Saved data entries
/-! `setDioX` -/

section
variable (n : Nat) (x : DioX)
@[simp] theorem setDioX_objs : (s.setDioX n x).objs = s.objs := rfl
@[simp] theorem setDioX_rings : (s.setDioX n x).rings = s.rings := rfl
@[simp] theorem setDioX_tile : (s.setDioX n x).tile = s.tile := rfl
@[simp] theorem setDioX_badTags : (s.setDioX n x).badTags = s.badTags := rfl
@[simp] theorem setDioX_stores : (s.setDioX n x).stores = s.stores := rfl
@[simp] theorem setDioX_sram : (s.setDioX n x).sram = s.sram := rfl
@[simp] theorem setDioX_ports : (s.setDioX n x).ports = s.ports := rfl
@[simp] theorem setDioX_evPend : (s.setDioX n x).evPend = s.evPend := rfl
@[simp] theorem setDioX_routes : (s.setDioX n x).routes = s.routes := rfl
@[simp] theorem setDioX_hcfg : (s.setDioX n x).hcfg = s.hcfg := rfl
@[simp] theorem setDioX_alarms : (s.setDioX n x).alarms = s.alarms := rfl
@[simp] theorem setDioX_aseq : (s.setDioX n x).aseq = s.aseq := rfl
@[simp] theorem setDioX_sarOff : (s.setDioX n x).sarOff = s.sarOff := rfl
@[simp] theorem setDioX_sarGain : (s.setDioX n x).sarGain = s.sarGain := rfl
@[simp] theorem setDioX_newest : (s.setDioX n x).newest = s.newest := rfl
@[simp] theorem setDioX_dups : (s.setDioX n x).dups = s.dups := rfl
@[simp] theorem setDioX_served : (s.setDioX n x).served = s.served := rfl
@[simp] theorem setDioX_defers : (s.setDioX n x).defers = s.defers := rfl
@[simp] theorem setDioX_pset : (s.setDioX n x).pset = s.pset := rfl
@[simp] theorem setDioX_psetNo : (s.setDioX n x).psetNo = s.psetNo := rfl
@[simp] theorem setDioX_ledg : (s.setDioX n x).ledg = s.ledg := rfl
@[simp] theorem setDioX_telem : (s.setDioX n x).telem = s.telem := rfl
@[simp] theorem setDioX_tb : (s.setDioX n x).tb = s.tb := rfl
@[simp] theorem setDioX_up : (s.setDioX n x).up = s.up := rfl
@[simp] theorem setDioX_bk : (s.setDioX n x).bk = s.bk := rfl
@[simp] theorem setDioX_otp : (s.setDioX n x).otp = s.otp := rfl
@[simp] theorem setDioX_mram : (s.setDioX n x).mram = s.mram := rfl
@[simp] theorem setDioX_sec : (s.setDioX n x).sec = s.sec := rfl
@[simp] theorem setDioX_pow : (s.setDioX n x).pow = s.pow := rfl
@[simp] theorem setDioX_ex : (s.setDioX n x).ex = s.ex := rfl
@[simp] theorem setDioX_commitDue : (s.setDioX n x).commitDue = s.commitDue := rfl
@[simp] theorem setDioX_stale : (s.setDioX n x).stale = s.stale := rfl
@[simp] theorem setDioX_legs : (s.setDioX n x).legs = s.legs := rfl
@[simp] theorem setDioX_stages : (s.setDioX n x).stages = s.stages := rfl
@[simp] theorem setDioX_trips : (s.setDioX n x).trips = s.trips := rfl
@[simp] theorem setDioX_sdTrip : (s.setDioX n x).sdTrip = s.sdTrip := rfl
@[simp] theorem setDioX_links : (s.setDioX n x).links = s.links := rfl
@[simp] theorem setDioX_slotx : (s.setDioX n x).slotx = s.slotx := rfl
@[simp] theorem setDioX_cellc : (s.setDioX n x).cellc = s.cellc := rfl
@[simp] theorem setDioX_fixedPt : (s.setDioX n x).fixedPt = s.fixedPt := rfl
@[simp] theorem setDioX_convx : (s.setDioX n x).convx = s.convx := rfl
@[simp] theorem setDioX_armx : (s.setDioX n x).armx = s.armx := rfl
@[simp] theorem setDioX_cellx : (s.setDioX n x).cellx = s.cellx := rfl
@[simp] theorem setDioX_machx : (s.setDioX n x).machx = s.machx := rfl
@[simp] theorem setDioX_dioOut : (s.setDioX n x).dioOut = s.dioOut := rfl
@[simp] theorem setDioX_stops : (s.setDioX n x).stops = s.stops := rfl
@[simp] theorem setDioX_axstop : (s.setDioX n x).axstop = s.axstop := rfl
@[simp] theorem setDioX_sto : (s.setDioX n x).sto = s.sto := rfl
@[simp] theorem setDioX_supp : (s.setDioX n x).supp = s.supp := rfl
@[simp] theorem setDioX_axReq : (s.setDioX n x).axReq = s.axReq := rfl
@[simp] theorem setDioX_diox : (s.setDioX n x).diox = s.diox.put {} n x := rfl
@[simp] theorem setDioX_fbx : (s.setDioX n x).fbx = s.fbx := rfl
@[simp] theorem setDioX_cmpx : (s.setDioX n x).cmpx = s.cmpx := rfl
@[simp] theorem setDioX_eox : (s.setDioX n x).eox = s.eox := rfl
@[simp] theorem setDioX_late : (s.setDioX n x).late = s.late := rfl
@[simp] theorem setDioX_evWait : (s.setDioX n x).evWait = s.evWait := rfl
@[simp] theorem setDioX_sdx : (s.setDioX n x).sdx = s.sdx := rfl
@[simp] theorem setDioX_ainx : (s.setDioX n x).ainx = s.ainx := rfl
@[simp] theorem setDioX_sarDue : (s.setDioX n x).sarDue = s.sarDue := rfl
@[simp] theorem setDioX_loopx : (s.setDioX n x).loopx = s.loopx := rfl
@[simp] theorem setDioX_axisx : (s.setDioX n x).axisx = s.axisx := rfl
@[simp] theorem setDioX_ffx : (s.setDioX n x).ffx = s.ffx := rfl
@[simp] theorem setDioX_canx : (s.setDioX n x).canx = s.canx := rfl
@[simp] theorem setDioX_canPaused : (s.setDioX n x).canPaused = s.canPaused := rfl
@[simp] theorem setDioX_urgDue : (s.setDioX n x).urgDue = s.urgDue := rfl
@[simp] theorem setDioX_partx : (s.setDioX n x).partx = s.partx := rfl
@[simp] theorem setDioX_tunes : (s.setDioX n x).tunes = s.tunes := rfl
@[simp] theorem setDioX_tracex : (s.setDioX n x).tracex = s.tracex := rfl
@[simp] theorem setDioX_trport : (s.setDioX n x).trport = s.trport := rfl
@[simp] theorem setDioX_evSeen : (s.setDioX n x).evSeen = s.evSeen := rfl
@[simp] theorem setDioX_regs : (s.setDioX n x).regs = s.regs := rfl
@[simp] theorem setDioX_free : (s.setDioX n x).free = s.free := rfl
@[simp] theorem setDioX_pending : (s.setDioX n x).pending = s.pending := rfl
end

/-! `setFbX` -/

section
variable (n : Nat) (x : FbX)
@[simp] theorem setFbX_objs : (s.setFbX n x).objs = s.objs := rfl
@[simp] theorem setFbX_rings : (s.setFbX n x).rings = s.rings := rfl
@[simp] theorem setFbX_tile : (s.setFbX n x).tile = s.tile := rfl
@[simp] theorem setFbX_badTags : (s.setFbX n x).badTags = s.badTags := rfl
@[simp] theorem setFbX_stores : (s.setFbX n x).stores = s.stores := rfl
@[simp] theorem setFbX_sram : (s.setFbX n x).sram = s.sram := rfl
@[simp] theorem setFbX_ports : (s.setFbX n x).ports = s.ports := rfl
@[simp] theorem setFbX_evPend : (s.setFbX n x).evPend = s.evPend := rfl
@[simp] theorem setFbX_routes : (s.setFbX n x).routes = s.routes := rfl
@[simp] theorem setFbX_hcfg : (s.setFbX n x).hcfg = s.hcfg := rfl
@[simp] theorem setFbX_alarms : (s.setFbX n x).alarms = s.alarms := rfl
@[simp] theorem setFbX_aseq : (s.setFbX n x).aseq = s.aseq := rfl
@[simp] theorem setFbX_sarOff : (s.setFbX n x).sarOff = s.sarOff := rfl
@[simp] theorem setFbX_sarGain : (s.setFbX n x).sarGain = s.sarGain := rfl
@[simp] theorem setFbX_newest : (s.setFbX n x).newest = s.newest := rfl
@[simp] theorem setFbX_dups : (s.setFbX n x).dups = s.dups := rfl
@[simp] theorem setFbX_served : (s.setFbX n x).served = s.served := rfl
@[simp] theorem setFbX_defers : (s.setFbX n x).defers = s.defers := rfl
@[simp] theorem setFbX_pset : (s.setFbX n x).pset = s.pset := rfl
@[simp] theorem setFbX_psetNo : (s.setFbX n x).psetNo = s.psetNo := rfl
@[simp] theorem setFbX_ledg : (s.setFbX n x).ledg = s.ledg := rfl
@[simp] theorem setFbX_telem : (s.setFbX n x).telem = s.telem := rfl
@[simp] theorem setFbX_tb : (s.setFbX n x).tb = s.tb := rfl
@[simp] theorem setFbX_up : (s.setFbX n x).up = s.up := rfl
@[simp] theorem setFbX_bk : (s.setFbX n x).bk = s.bk := rfl
@[simp] theorem setFbX_otp : (s.setFbX n x).otp = s.otp := rfl
@[simp] theorem setFbX_mram : (s.setFbX n x).mram = s.mram := rfl
@[simp] theorem setFbX_sec : (s.setFbX n x).sec = s.sec := rfl
@[simp] theorem setFbX_pow : (s.setFbX n x).pow = s.pow := rfl
@[simp] theorem setFbX_ex : (s.setFbX n x).ex = s.ex := rfl
@[simp] theorem setFbX_commitDue : (s.setFbX n x).commitDue = s.commitDue := rfl
@[simp] theorem setFbX_stale : (s.setFbX n x).stale = s.stale := rfl
@[simp] theorem setFbX_legs : (s.setFbX n x).legs = s.legs := rfl
@[simp] theorem setFbX_stages : (s.setFbX n x).stages = s.stages := rfl
@[simp] theorem setFbX_trips : (s.setFbX n x).trips = s.trips := rfl
@[simp] theorem setFbX_sdTrip : (s.setFbX n x).sdTrip = s.sdTrip := rfl
@[simp] theorem setFbX_links : (s.setFbX n x).links = s.links := rfl
@[simp] theorem setFbX_slotx : (s.setFbX n x).slotx = s.slotx := rfl
@[simp] theorem setFbX_cellc : (s.setFbX n x).cellc = s.cellc := rfl
@[simp] theorem setFbX_fixedPt : (s.setFbX n x).fixedPt = s.fixedPt := rfl
@[simp] theorem setFbX_convx : (s.setFbX n x).convx = s.convx := rfl
@[simp] theorem setFbX_armx : (s.setFbX n x).armx = s.armx := rfl
@[simp] theorem setFbX_cellx : (s.setFbX n x).cellx = s.cellx := rfl
@[simp] theorem setFbX_machx : (s.setFbX n x).machx = s.machx := rfl
@[simp] theorem setFbX_dioOut : (s.setFbX n x).dioOut = s.dioOut := rfl
@[simp] theorem setFbX_stops : (s.setFbX n x).stops = s.stops := rfl
@[simp] theorem setFbX_axstop : (s.setFbX n x).axstop = s.axstop := rfl
@[simp] theorem setFbX_sto : (s.setFbX n x).sto = s.sto := rfl
@[simp] theorem setFbX_supp : (s.setFbX n x).supp = s.supp := rfl
@[simp] theorem setFbX_axReq : (s.setFbX n x).axReq = s.axReq := rfl
@[simp] theorem setFbX_diox : (s.setFbX n x).diox = s.diox := rfl
@[simp] theorem setFbX_fbx : (s.setFbX n x).fbx = s.fbx.put {} n x := rfl
@[simp] theorem setFbX_cmpx : (s.setFbX n x).cmpx = s.cmpx := rfl
@[simp] theorem setFbX_eox : (s.setFbX n x).eox = s.eox := rfl
@[simp] theorem setFbX_late : (s.setFbX n x).late = s.late := rfl
@[simp] theorem setFbX_evWait : (s.setFbX n x).evWait = s.evWait := rfl
@[simp] theorem setFbX_sdx : (s.setFbX n x).sdx = s.sdx := rfl
@[simp] theorem setFbX_ainx : (s.setFbX n x).ainx = s.ainx := rfl
@[simp] theorem setFbX_sarDue : (s.setFbX n x).sarDue = s.sarDue := rfl
@[simp] theorem setFbX_loopx : (s.setFbX n x).loopx = s.loopx := rfl
@[simp] theorem setFbX_axisx : (s.setFbX n x).axisx = s.axisx := rfl
@[simp] theorem setFbX_ffx : (s.setFbX n x).ffx = s.ffx := rfl
@[simp] theorem setFbX_canx : (s.setFbX n x).canx = s.canx := rfl
@[simp] theorem setFbX_canPaused : (s.setFbX n x).canPaused = s.canPaused := rfl
@[simp] theorem setFbX_urgDue : (s.setFbX n x).urgDue = s.urgDue := rfl
@[simp] theorem setFbX_partx : (s.setFbX n x).partx = s.partx := rfl
@[simp] theorem setFbX_tunes : (s.setFbX n x).tunes = s.tunes := rfl
@[simp] theorem setFbX_tracex : (s.setFbX n x).tracex = s.tracex := rfl
@[simp] theorem setFbX_trport : (s.setFbX n x).trport = s.trport := rfl
@[simp] theorem setFbX_evSeen : (s.setFbX n x).evSeen = s.evSeen := rfl
@[simp] theorem setFbX_regs : (s.setFbX n x).regs = s.regs := rfl
@[simp] theorem setFbX_free : (s.setFbX n x).free = s.free := rfl
@[simp] theorem setFbX_pending : (s.setFbX n x).pending = s.pending := rfl
end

* [WORK INSTRUCTIONS]
Select the lines from the entries that include the word "ledg".

* [YOUR RESPONSE]
@[simp] theorem setDioX_ledg : (s.setDioX n x).ledg = s.ledg := rfl
@[simp] theorem setFbX_ledg : (s.setFbX n x).ledg = s.ledg := rfl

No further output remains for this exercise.